Brack, Carmen; Kynn, Mary; Murchie, Peter; Makin, Stephen.
Afiliação
  • Brack C; Centre for Rural Health, Institute of Applied Health Sciences, University of Aberdeen, Aberdeen, AB25 2ZD, United Kingdom.
  • Kynn M; Institute of Applied Health Sciences, University of Aberdeen, Aberdeen, AB25 2ZD, United Kingdom.
  • Murchie P; Academic Primary Care Group, Institute of Applied Health Sciences, University of Aberdeen, Aberdeen, AB25 2ZD, United Kingdom.
  • Makin S; Centre for Rural Health, Institute of Applied Health Sciences, University of Aberdeen, Aberdeen, AB25 2ZD, United Kingdom.
Age Ageing ; 52(11)2023 11 02.
Article em En | MEDLINE | ID: mdl-37993406
ABSTRACT

INTRODUCTION:

Identification of people who have or are at risk of frailty enables targeted interventions, and the use of tools that screen for frailty using electronic records (which we term as validated electronic frailty measures (VEFMs)) within primary care is incentivised by NHS England. We carried out a systematic review to establish the sensitivity and specificity of available primary care VEFMs when compared to a reference standard in-person assessment.

METHODS:

Medline, Pubmed, CENTRAL, CINHAL and Embase searches identified studies comparing a primary care VEFM with in-person assessment. Studies were quality assessed using Quality Assessment of Diagnostic Accuracy Studies revised tool. Sensitivity and specificity values were extracted or were calculated and pooled using StatsDirect.

RESULTS:

There were 2,245 titles screened, with 10 studies included. These described three different index tests electronic frailty index (eFI), claims-based frailty index (cFI) and polypharmacy.

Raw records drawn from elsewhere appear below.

theorem assignLength_spec {len : Nat} (hl : len ≤ 16) {count code : Nat} {syms left : List Byte}
    {codes : List CodeEntry} {next : Nat} (h : assignLength len count code syms = some (codes, next, left)) :
    next = code + count ∧ codes.length = count ∧ syms = codes.map CodeEntry.sym ++ left ∧
      (count = 0 ∨ code + count ≤ 2 ^ len) ∧
      (∀ e ∈ codes, e.len.toNat = len ∧ code ≤ e.code.toNat ∧ e.code.toNat < next) ∧ codes.Pairwise Before := by
  induction count generalizing code syms left codes next with
  | zero =>
    simp only [assignLength, Option.some.injEq, Prod.mk.injEq] at h
    obtain ⟨rfl, rfl, rfl⟩ := h
    simp
  | succ count ih =>
    cases syms with
    | nil => simp [assignLength] at h
    | cons sym syms =>
      simp only [assignLength] at h
      split at h
      · cases h
      rename_i hc
      split at h
      · cases h
      rename_i codes' next' left' h'
      simp only [Option.some.injEq, Prod.mk.injEq] at h
      obtain ⟨rfl, rfl, rfl⟩ := h
      obtain ⟨i₁, i₂, i₃, i₄, i₅, i₆⟩ := ih h'
      have hpow : 2 ^ len ≤ 2 ^ 16 := Nat.pow_le_pow_right (by decide) hl
      have hcode : (BitVec.ofNat 16 code).toNat = code := by
        rw [BitVec.toNat_ofNat]; exact Nat.mod_eq_of_lt (by omega)
      have hlen : (BitVec.ofNat 5 len).toNat = len := by
        rw [BitVec.toNat_ofNat]; exact Nat.mod_eq_of_lt (by omega)
      refine ⟨by omega, by simp [i₂], by simp [i₃], by omega, ?_, ?_⟩
      · intro e he
        rcases List.mem_cons.mp he with rfl | he
        · exact ⟨hlen, by simp only [hcode]; omega, by simp only [hcode]; omega⟩
        · obtain ⟨a, b, c⟩ := i₅ e he
          exact ⟨a, by omega, c⟩
      · refine List.pairwise_cons.mpr ⟨fun e he => ?_, i₆⟩
        obtain ⟨a, b, c⟩ := i₅ e he
        simp only [Before, hlen, hcode, a]
        simp; omega

/-- The codes of the canonical build. -/
theorem assignCodes_spec {len : Nat} {counts : List Nat} (hl : len + counts.length ≤ 17) {code : Nat}
    {syms : List Byte} {codes : List CodeEntry} (h : assignCodes len counts code syms = some codes) :
    codes.map CodeEntry.sym = syms.take counts.sum ∧ codes.length = counts.sum ∧
      (∀ e ∈ codes, len ≤ e.len.toNat ∧ e.len.toNat < len + counts.length ∧
        code ≤ e.code.toNat / 2 ^ (e.len.toNat - len) ∧ e.code.toNat < 2 ^ e.len.toNat ∧
        counts.getD (e.len.toNat - len) 0 ≠ 0) ∧
      (∀ i, counts.getD i 0 ≠ 0 → ∃ e ∈ codes, e.len.toNat = len + i) ∧ codes.Pairwise Before := by
  induction counts generalizing len code syms codes with
  | nil =>
    simp only [assignCodes, Option.some.injEq] at h
    subst h; simp
  | cons count counts ih =>
    simp only [assignCodes] at h
    split at h
    · cases h
    rename_i codes₁ next left h₁
    split at h
    · cases h
    rename_i more h₂
    simp only [Option.some.injEq] at h
    subst h
    simp only [List.length_cons] at hl
    obtain ⟨a₁, a₂, a₃, a₄, a₅, a₆⟩ := assignLength_spec (by omega) h₁
    obtain ⟨b₁, b₂, b₃, b₄, b₅⟩ := ih (by omega) h₂
    have hmore : ∀ e ∈ more, next ≤ e.code.toNat / 2 ^ (e.len.toNat - len) := by
      intro e he
      obtain ⟨c₁, c₂, c₃, -⟩ := b₃ e he
      rw [show e.len.toNat - len = e.len.toNat - (len + 1) + 1 by omega, Nat.pow_succ, ← Nat.div_div_eq_div_mul]
      omega
    refine ⟨?_, by simp [a₂, b₂], ?_, ?_, ?_⟩
    · rw [List.map_append, b₁, a₃, List.sum_cons, ← a₂,
        show codes₁.length = (codes₁.map CodeEntry.sym).length by simp, List.take_length_add_append]
    · intro e he
      rcases List.mem_append.mp he with he | he
      · obtain ⟨c₁, c₂, c₃⟩ := a₅ e he
        have : count ≠ 0 := by rintro rfl; simp [a₁] at c₃; omega
        refine ⟨by omega, by simp; omega, by simp [c₁, c₂], by rw [c₁]; omega, by simp [c₁, this]⟩
      · obtain ⟨c₁, c₂, c₃, c₄, c₅⟩ := b₃ e he
        have := hmore e he
        refine ⟨by omega, by simp; omega, by omega, c₄, ?_⟩
        rw [show e.len.toNat - len = e.len.toNat - (len + 1) + 1 by omega]
        simpa using c₅
    · intro i hi
      cases i with
      | zero =>
        have hne : codes₁ ≠ [] := by rintro rfl; simp at hi a₂; omega
        obtain ⟨e, es, rfl⟩ := List.exists_cons_of_ne_nil hne
        exact ⟨e, by simp, (a₅ e (by simp)).1⟩
      | succ i =>
        obtain ⟨e, he, hel⟩ := b₄ i (by simpa using hi)
        exact ⟨e, List.mem_append_right _ he, by omega⟩
    · refine List.pairwise_append.mpr ⟨a₆, b₅, fun x hx y hy => ?_⟩
      obtain ⟨c₁, c₂, c₃⟩ := a₅ x hx
      obtain ⟨d₁, -⟩ := b₃ y hy
      have := hmore y hy
      exact ⟨by omega, by rw [c₁]; omega⟩

theorem noRepeats_iff (l : List Byte) : noRepeats l = true ↔ l.Nodup := by
  induction l with
  | nil => simp [noRepeats]
  | cons b bs ih => simp [noRepeats, ih]

@[simp] theorem length_counts (h : Hsrc) : h.counts.length = 16 := by simp [Hsrc.counts]

/-- What every built table is (R64): its codes in canonical order, no symbol twice, MINLEN and MAXLEN attained. -/
structure TableOk (h : Ht) : Prop where
  order   : h.codes.Pairwise Before
  symbols : (h.codes.map CodeEntry.sym).Nodup
  fits    : ∀ e ∈ h.codes, e.code.toNat < 2 ^ e.len.toNat
  lens    : ∀ e ∈ h.codes, h.minLen.toNat ≤ e.len.toNat ∧ e.len.toNat ≤ h.maxLen.toNat
  short   : ∃ e ∈ h.codes, e.len.toNat = h.minLen.toNat
  long    : ∃ e ∈ h.codes, e.len.toNat = h.maxLen.toNat
  bounds  : 1 ≤ h.minLen.toNat ∧ h.maxLen.toNat ≤ 16
  count   : h.nCodes.toNat = h.codes.length

theorem mem_lengths (h : Hsrc) (l : Nat) : l ∈ h.lengths ↔ 1 ≤ l ∧ l ≤ 16 ∧ h.counts.getD (l - 1) 0 ≠ 0 := by
  simp only [Hsrc.lengths, List.mem_filterMap, List.mem_range]
  constructor
  · rintro ⟨i, hi, hs⟩
    split at hs
    · cases hs
    · cases hs; simpa using ⟨by omega, ‹_›⟩
  · rintro ⟨h₁, h₂, h₃⟩
    exact ⟨l - 1, by omega, by rw [if_neg h₃, Nat.sub_add_cancel h₁]⟩

theorem lengths_rising (h : Hsrc) : h.lengths.Pairwise (· < ·) := by
  rw [Hsrc.lengths, List.pairwise_filterMap]
  refine List.Pairwise.imp ?_ List.pairwise_lt_range
  intro a b hab x hx y hy
  split at hx <;> split at hy <;> simp_all
  omega

theorem getLastD_rising {l : List Nat} (hl : l.Pairwise (· < ·)) {x : Nat} (hx : x ∈ l) : x ≤ l.getLastD 0 := by
  induction l generalizing x with
  | nil => cases hx
  | cons a as ih =>
    rw [List.pairwise_cons] at hl
    cases as with
    | nil => simp at hx; simp [hx]
    | cons b bs =>
      have hlast : (a :: b :: bs).getLastD 0 = (b :: bs).getLastD 0 := by simp
      rw [hlast]
      rcases List.mem_cons.mp hx with rfl | hx
      · exact (hl.1 b (by simp)).le.trans (ih hl.2 (by simp))
      · exact ih hl.2 hx

theorem getLastD_mem {l : List Nat} (hl : l ≠ []) : l.getLastD 0 ∈ l := by
  cases l with
  | nil => contradiction
  | cons a as => rw [List.getLastD_cons]; cases as <;> simp [List.getLastD_eq_getLast?, List.getLast?_eq_getLast_of_ne_nil]

/-- A build that succeeds gives a table of that form, whose symbols are the listed ones in order. -/
theorem htBuild_spec {h : Hsrc} {t : Ht} (hb : htBuild h = some t) :
    TableOk t ∧ t.codes.map CodeEntry.sym = h.symbols ∧ t.codes.length = h.total := by
  unfold htBuild at hb
  split at hb
  · cases hb
  rename_i hc
  simp only [Bool.or_eq_true, decide_eq_true_eq, Bool.not_eq_true', not_or, Bool.not_eq_false, noRepeats_iff] at hc
  obtain ⟨⟨h0, h256⟩, hnd⟩ := hc
  split at hb
  · cases hb
  rename_i codes hcodes
  simp only [Option.some.injEq] at hb
  subst hb
  obtain ⟨b₁, b₂, b₃, b₄, b₅⟩ := assignCodes_spec (by simp) hcodes
  have hsym : codes.map CodeEntry.sym = h.symbols := by
    rw [b₁, show h.counts.sum = h.total from rfl]; simp [Hsrc.symbols]
  have hne : codes ≠ [] := by rintro rfl; simp at b₂; exact h0 (by rw [Hsrc.total, ← b₂])
  have hmem : ∀ e ∈ codes, e.len.toNat ∈ h.lengths := by
    intro e he
    obtain ⟨c₁, c₂, -, -, c₅⟩ := b₃ e he
    simp only [length_counts] at c₂
    exact (mem_lengths h _).mpr ⟨c₁, by omega, c₅⟩
  have hlne : h.lengths ≠ [] := by
    obtain ⟨e, es, rfl⟩ := List.exists_cons_of_ne_nil hne
    exact List.ne_nil_of_mem (hmem e (by simp))
  obtain ⟨l, ls, hls⟩ := List.exists_cons_of_ne_nil hlne
  have hrise := lengths_rising h
  have hlmem : l ∈ h.lengths := by rw [hls]; simp
  have hl := (mem_lengths h l).mp hlmem
  have hx := getLastD_mem hlne
  have hL := (mem_lengths h _).mp hx
  have hmin : (BitVec.ofNat 5 (h.lengths.headD 0)).toNat = l := by
    rw [hls, List.headD_cons, BitVec.toNat_ofNat]; exact Nat.mod_eq_of_lt (by omega)
  have hmax : (BitVec.ofNat 5 (h.lengths.getLastD 0)).toNat = h.lengths.getLastD 0 := by
    rw [BitVec.toNat_ofNat]; exact Nat.mod_eq_of_lt (by omega)
  have attained : ∀ x ∈ h.lengths, ∃ e ∈ codes, e.len.toNat = x := by
    intro x hx
    obtain ⟨h₁, h₂, h₃⟩ := (mem_lengths h x).mp hx
    obtain ⟨e, he, hel⟩ := b₄ (x - 1) h₃
    exact ⟨e, he, by omega⟩
  refine ⟨⟨b₅, by rw [hsym]; exact hnd, fun e he => (b₃ e he).2.2.2.1, ?_, ?_, ?_, ?_, ?_⟩, hsym, by rw [b₂, Hsrc.total]⟩
  · intro e he
    have := hmem e he
    rw [hmin, hmax]
    refine ⟨?_, getLastD_rising hrise this⟩
    rw [hls] at this hrise
    rcases List.mem_cons.mp this with h' | h'
    · omega
    · exact ((List.pairwise_cons.mp hrise).1 _ h').le
  · rw [hmin]; exact attained l hlmem
  · rw [hmax]; exact attained _ hx
  · rw [hmin, hmax]; omega
  · show (BitVec.ofNat 9 h.total).toNat = codes.length
    rw [BitVec.toNat_ofNat, b₂, show h.counts.sum = h.total from rfl]
    exact Nat.mod_eq_of_lt (by omega)

/-! ### The two maps -/

/-- Two codes of a built table, one a prefix of the other (or equal), are one entry. -/
theorem TableOk.prefix_free {h : Ht} (ok : TableOk h) {a b : CodeEntry} (ha : a ∈ h.codes) (hb : b ∈ h.codes)
    (hl : a.len.toNat ≤ b.len.toNat) (hc : b.code.toNat / 2 ^ (b.len.toNat - a.len.toNat) = a.code.toNat) : a = b := by
  by_contra hne
  obtain ⟨i, hi, rfl⟩ := List.getElem_of_mem ha
  obtain ⟨j, hj, rfl⟩ := List.getElem_of_mem hb
  have hp := List.pairwise_iff_getElem.mp ok.order
  rcases Nat.lt_trichotomy i j with hij | rfl | hij
  · have := (hp i j hi hj hij).2; omega
  · exact hne rfl
  · obtain ⟨h₁, h₂⟩ := hp j i hj hi hij
    have : h.codes[j].len.toNat = h.codes[i].len.toNat := by omega
    rw [this] at h₂ hc
    simp at h₂ hc
    omega

theorem TableOk.code_inj {h : Ht} (ok : TableOk h) {a b : CodeEntry} (ha : a ∈ h.codes) (hb : b ∈ h.codes)
    (hc : a.code.toNat = b.code.toNat) (hl : a.len.toNat = b.len.toNat) : a = b :=
  ok.prefix_free ha hb hl.le (by simp [hl, hc])

theorem TableOk.sym_inj {h : Ht} (ok : TableOk h) {a b : CodeEntry} (ha : a ∈ h.codes) (hb : b ∈ h.codes)
    (hs : a.sym = b.sym) : a = b := by
  exact List.inj_on_of_nodup_map ok.symbols ha hb hs

theorem TableOk.decodeMap_eq {h : Ht} (ok : TableOk h) (w len : Nat) (s : Byte) :
    h.decodeMap w len = some s ↔ ∃ e ∈ h.codes, e.code.toNat = w ∧ e.len.toNat = len ∧ e.sym = s := by
  simp only [Ht.decodeMap, Option.map_eq_some_iff]
  constructor
  · rintro ⟨e, he, rfl⟩
    have := List.find?_some he
    simp only [Bool.and_eq_true, beq_iff_eq] at this
    exact ⟨e, List.mem_of_find?_eq_some he, this.1, this.2, rfl⟩
  · rintro ⟨e, he, rfl, rfl, rfl⟩
    cases hf : h.codes.find? fun e' => e'.code.toNat == e.code.toNat && e'.len.toNat == e.len.toNat with
    | none => simpa using List.find?_eq_none.mp hf e he
    | some e' =>
      have hs := List.find?_some hf
      simp only [Bool.and_eq_true, beq_iff_eq] at hs
      exact ⟨e', rfl, by rw [ok.code_inj (List.mem_of_find?_eq_some hf) he hs.1 hs.2]⟩

theorem Ht.decodeMap_none {h : Ht} (w len : Nat) :
    h.decodeMap w len = none ↔ ∀ e ∈ h.codes, e.len.toNat = len → e.code.toNat ≠ w := by
  simp only [Ht.decodeMap, Option.map_eq_none_iff, List.find?_eq_none, Bool.and_eq_true, beq_iff_eq]
  exact ⟨fun h e he hl hc => h e he ⟨hc, hl⟩, fun h e he hx => h e he hx.2 hx.1⟩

Frailty Phenotype was the reference standard in each study. One study of 60 patients examined the eFI, reporting a sensitivity of 0.84 (95% CI = 0.55, 0.98) and a specificity of 0.78 (0.64, 0.89). Two studies of 7,679 patients examined cFI, with a pooled sensitivity of 0.48 (95% CI = 0.23, 0.74) and a specificity of 0.80 (0.53, 0.98). Seven studies of 34,328 patients examined a polypharmacy as a screening tool (defined as more than or equal to five medications) with a pooled sensitivity of 0.61 (95% CI = 0.50, 0.72) and a specificity of 0.66 (0.58, 0.73).

CONCLUSIONS:

eFI is the best-performing VEFM; however, based on our analysis of an average UK GP practice, it would return a high number of false-positive results. In conclusion, existing electronic frailty tools may not be appropriate for primary care-based population screening.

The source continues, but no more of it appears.